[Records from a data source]
-- ==== Sys2Proof/Certificates/Slice0/Obligations.lean ====
section
/-! DEFINITION. The statements for the provers. Each docstring cites the rules of spec/ it says. -/

open Sys2Proof Sys2Proof.Machine

/-! ### The queue, the step and reset -/

/-- A step with a command at the front of the queue is that command's meaning on the state with the queue's rest. -/
def Obligations.StepRunsFrontCommand : Prop :=
  ∀ (c : Instr) (s : State) (rest : List Instr), step { s with pending := c :: rest } = exec c { s with pending := rest }

/-- On an empty queue the block idles (the model's choice, log entry 1): unpowered it changes nothing; powered, only device time and the
phase of the 625 MHz count move, to the next tick of the count, less than 1.7 ns ahead; from a tick, five idle steps make 8 ns (R51). -/
def Obligations.StepIdlesOnEmptyQueue : Prop :=
  ∀ s : State, s.pending = [] →
    step s = .next s.tick ∧
    (s.powered = false → s.tick = s) ∧
    Frame [.now, .tb] (fun _ => false) s s.tick ∧
    (s.powered = true → s.tick.onTick = true ∧ s.now < s.tick.now ∧ s.tick.now ≤ s.now + 104858) ∧
    (s.powered = true → s.onTick = true → s.tick.tick.tick.tick.tick = { s with now := s.now + 8 * nsU })

/-- State.reset (BACKUP, the model's choice of log entry 4): the queue is empty, every word of BAR0 reads its reset value, nothing has
left the device, and the register store and the Logbook are in their canonical forms. -/
def Obligations.ResetState : Prop :=
  State.reset.mode = .backup ∧ State.reset.pending = [] ∧ State.reset.out = [] ∧ State.reset.sound = true ∧
    ∀ off : Nat, State.reset.word off = resetWord off

/-- Every step keeps the register store in canonical form: offsets rising, no word at its reset value listed. -/
def Obligations.StepKeepsRegisterStore : Prop :=
  ∀ s u : State, s.storeOk = true → step s = .next u → u.storeOk = true

/-- Every step keeps the Logbook within its bounds: 64 staged events, 65,536 records, 64 records in the last-gasp sector. -/
def Obligations.StepKeepsLogbookBounds : Prop :=
  ∀ s u : State, s.logOk = true → step s = .next u → u.logOk = true

/-- The queue is first in, first out: a step takes its front and leaves the rest as it stands; no command enters it. What left the device
is never taken back, and the number of a free value is never used again. -/
def Obligations.QueueAndOutputs : Prop :=
  (∀ s u : State, step s = .next u → u.pending = s.pending.tail) ∧
  (∀ s u : State, step s = .next u → s.out <+: u.out ∧ s.free ≤ u.free)

/-- No command ends in a fault or a refusal: every step of every state completes. -/
def Obligations.EveryStepCompletes : Prop :=
  ∀ s : State, s.completes

/-- What each command leaves as it was: every part of the state and every word of BAR0 outside the parts and areas that `mayTouch` lists
for it. -/
def Obligations.FrameOfEveryCommand : Prop :=
  ∀ (c : Instr) (s u : State), exec c s = .next u → (mayTouch c).frame s u

/-- Only a cold start or its retry powers the block up, and only a supply trip or PORST_N powers it down. -/
def Obligations.PowerChangesOnlyByStartOrCut : Prop :=
  ∀ (c : Instr) (s u : State), exec c s = .next u →
    (s.powered = false → u.powered = true → (∃ t, c = .coldStart t) ∨ ∃ t, c = .startRetry t) ∧
    (s.powered = true → u.powered = false → (∃ t h r, c = .supplyTrip t h r) ∨ ∃ t, c = .porstNAssert t)

/-- Words and fields of BAR0: a word reads as written and every other word as before; a field reads as written modulo its width, and every
field in other bits or another word as before; indices outside its arrays write nothing. -/
def Obligations.RegisterFieldsReadBack : Prop :=
  (∀ (s : State) (off o : Nat) (w : Word), (s.setWord off w).word o = if o = off then w else s.word o) ∧
  (∀ (s : State) (f : Fld) (idx : List Nat) (v : Nat), f.lo ≤ f.hi → f.hi < 32 → idxOk f.dims idx = true →
    (s.wr f idx v).rd f idx = v % 2 ^ f.width) ∧
  (∀ (s : State) (f g : Fld) (idx jdx : List Nat) (v : Nat), f.lo ≤ f.hi → f.hi < 32 → g.lo ≤ g.hi → g.hi < 32 →
    (g.off jdx ≠ f.off idx ∨ f.hi < g.lo ∨ g.hi < f.lo) → (s.wr f idx v).rd g jdx = s.rd g jdx) ∧
  (∀ (s : State) (f : Fld) (idx : List Nat) (v : Nat), idxOk f.dims idx = false → s.wr f idx v = s)

/-! ### Power, starts and modes -/

/-- A supply trip and PORST_N in a powered mode enter BACKUP at once (R30). What was only staged for the Logbook is gone; its records and
last-gasp sector, the keys, the settings banks and the backup domain stand. In BACKUP a host write has no effect and a second cut changes
nothing. The stored words of BAR0, which nothing can read there, stand until the next start clears them (the model's choice, log entry
136). -/
def Obligations.PowerCutEntersBackup : Prop :=
  ∀ (t : Time) (high : Bool) (rail : Fin 8) (s : State), s.powered = true →
    ∃ u, exec (.supplyTrip t high rail) s = .next u ∧ exec (.porstNAssert t) s = .next u ∧ u.mode = .backup ∧ u.powered = false ∧
      u.now = max s.now t ∧ u.log.stage = [] ∧ u.log.recs = s.log.recs ∧ u.log.gasp = s.log.gasp ∧ u.key = s.key ∧
      u.nvs.bankA = s.nvs.bankA ∧ u.nvs.bankB = s.nvs.bankB ∧ u.nvs.sel = s.nvs.sel ∧ u.bkd = s.bkd ∧
      (∀ off, u.word off = s.word off) ∧ u.pending = s.pending ∧
      exec (.supplyTrip t high rail) u = .next u ∧ exec (.porstNAssert t) u = .next u ∧
      ∀ (addr : Nat) (w : Word) (be : Fin 16), exec (.registerWrite addr w be) u = .next u

/-- A cold start from BACKUP enters LOADING in phase 1 (R30, R506, R519): the main domain is powered, STRT_STAT shows a cold start from
BACKUP, and device time is the backup clock's (R82). The retry of a failed start, once it is due, is a cold start with KIND 1, SRC 1 and
CAUSE 12 (R524). -/
def Obligations.ColdStartEntersLoading : Prop :=
  (∀ (t : Time) (s : State), s.powered = false →
    ∃ u, exec (.coldStart t) s = .next u ∧ u.powered = true ∧ u.mode = .loading ∧ u.rd Reg.STRT_STAT_PHASE [] = 1 ∧
      u.rd Reg.STRT_STAT_KIND [] = 0 ∧ u.rd Reg.STRT_STAT_SRC [] = 0 ∧ u.now = s.bkdSec * second ∧ u.pending = s.pending) ∧
  (∀ (t r : Time) (s : State), s.mode = .loading → s.strt.retryAt = some r → r ≤ max s.now t →
    ∃ u, exec (.startRetry t) s = .next u ∧ u.powered = true ∧ u.mode = .loading ∧ u.rd Reg.STRT_STAT_PHASE [] = 1 ∧
      u.rd Reg.STRT_STAT_KIND [] = 1 ∧ u.rd Reg.STRT_STAT_SRC [] = 1 ∧ u.rd Reg.GLB_MODE_CAUSE [] = 12 ∧ u.pending = s.pending)

/-- The triggers of a warm start (R506, R528): WRST_N held low for 1 µs, a write of STRT_CTL with WARM = 1 and its key, and a watchdog
whose time is over. Each enters LOADING with KIND 2, the trigger as SRC (5 from SERVICE), FULL as asked and the mode left as PREV; a
watchdog start has the notices of R528 and of its failure waiting for step 5. -/
def Obligations.WarmStartEntersLoading : Prop :=
  (∀ (t : Time) (lowNs : Nat) (s : State), 1000 ≤ lowNs → s.mode ≠ .backup → s.mode ≠ .loading →
    ∃ u, exec (.wrstNLow t lowNs) s = .next u ∧ u.startedWarm s.mode 2 false ∧ u.pending = s.pending) ∧
  (∀ (w : Word) (s : State), s.mode ≠ .backup → s.mode ≠ .loading → Reg.STRT_CTL_WARM.get w = 1 → Reg.STRT_CTL_KEY.get w = 0x57A7 →
    ∃ u, exec (.warmStart w) s = .next u ∧ exec (.warmStartFull w) s = .next u ∧
      u.startedWarm s.mode 3 (Reg.STRT_CTL_FULL.get w == 1) ∧ u.pending = s.pending) ∧
  (∀ (t : Time) (s : State), s.processing = true → s.flag Reg.STRT_WDOG_STALL_EN [] = true →
    s.strt.stall + clampN 10 10000 (s.rd Reg.STRT_WDOG_STALL_MS []) * msU ≤ max s.now t →
    ∃ u, exec (.watchdogStall t) s = .next u ∧ u.startedWarm s.mode 4 false ∧ (4, 0, 1, 0) ∈ u.strt.due ∧ (1, 0, 5, 1) ∈ u.strt.due) ∧
  (∀ (t : Time) (s : State), s.mode.steady = true → s.flag Reg.STRT_WDOG_HOST_EN [] = true →
    s.strt.kick + clampN 100 60000 (s.rd Reg.STRT_WDOG_HOST_MS []) * msU ≤ max s.now t →
    ∃ u, exec (.watchdogHost t) s = .next u ∧ u.startedWarm s.mode 4 false ∧ (4, 0, 2, 0) ∈ u.strt.due ∧ (1, 0, 5, 2) ∈ u.strt.due)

Assignment: Set apart and copy each line of the records that holds the word "leaves".

Result of this task:
/-- The queue is first in, first out: a step takes its front and leaves the rest as it stands; no command enters it. What left the device
/-- What each command leaves as it was: every part of the state and every word of BAR0 outside the parts and areas that `mayTouch` lists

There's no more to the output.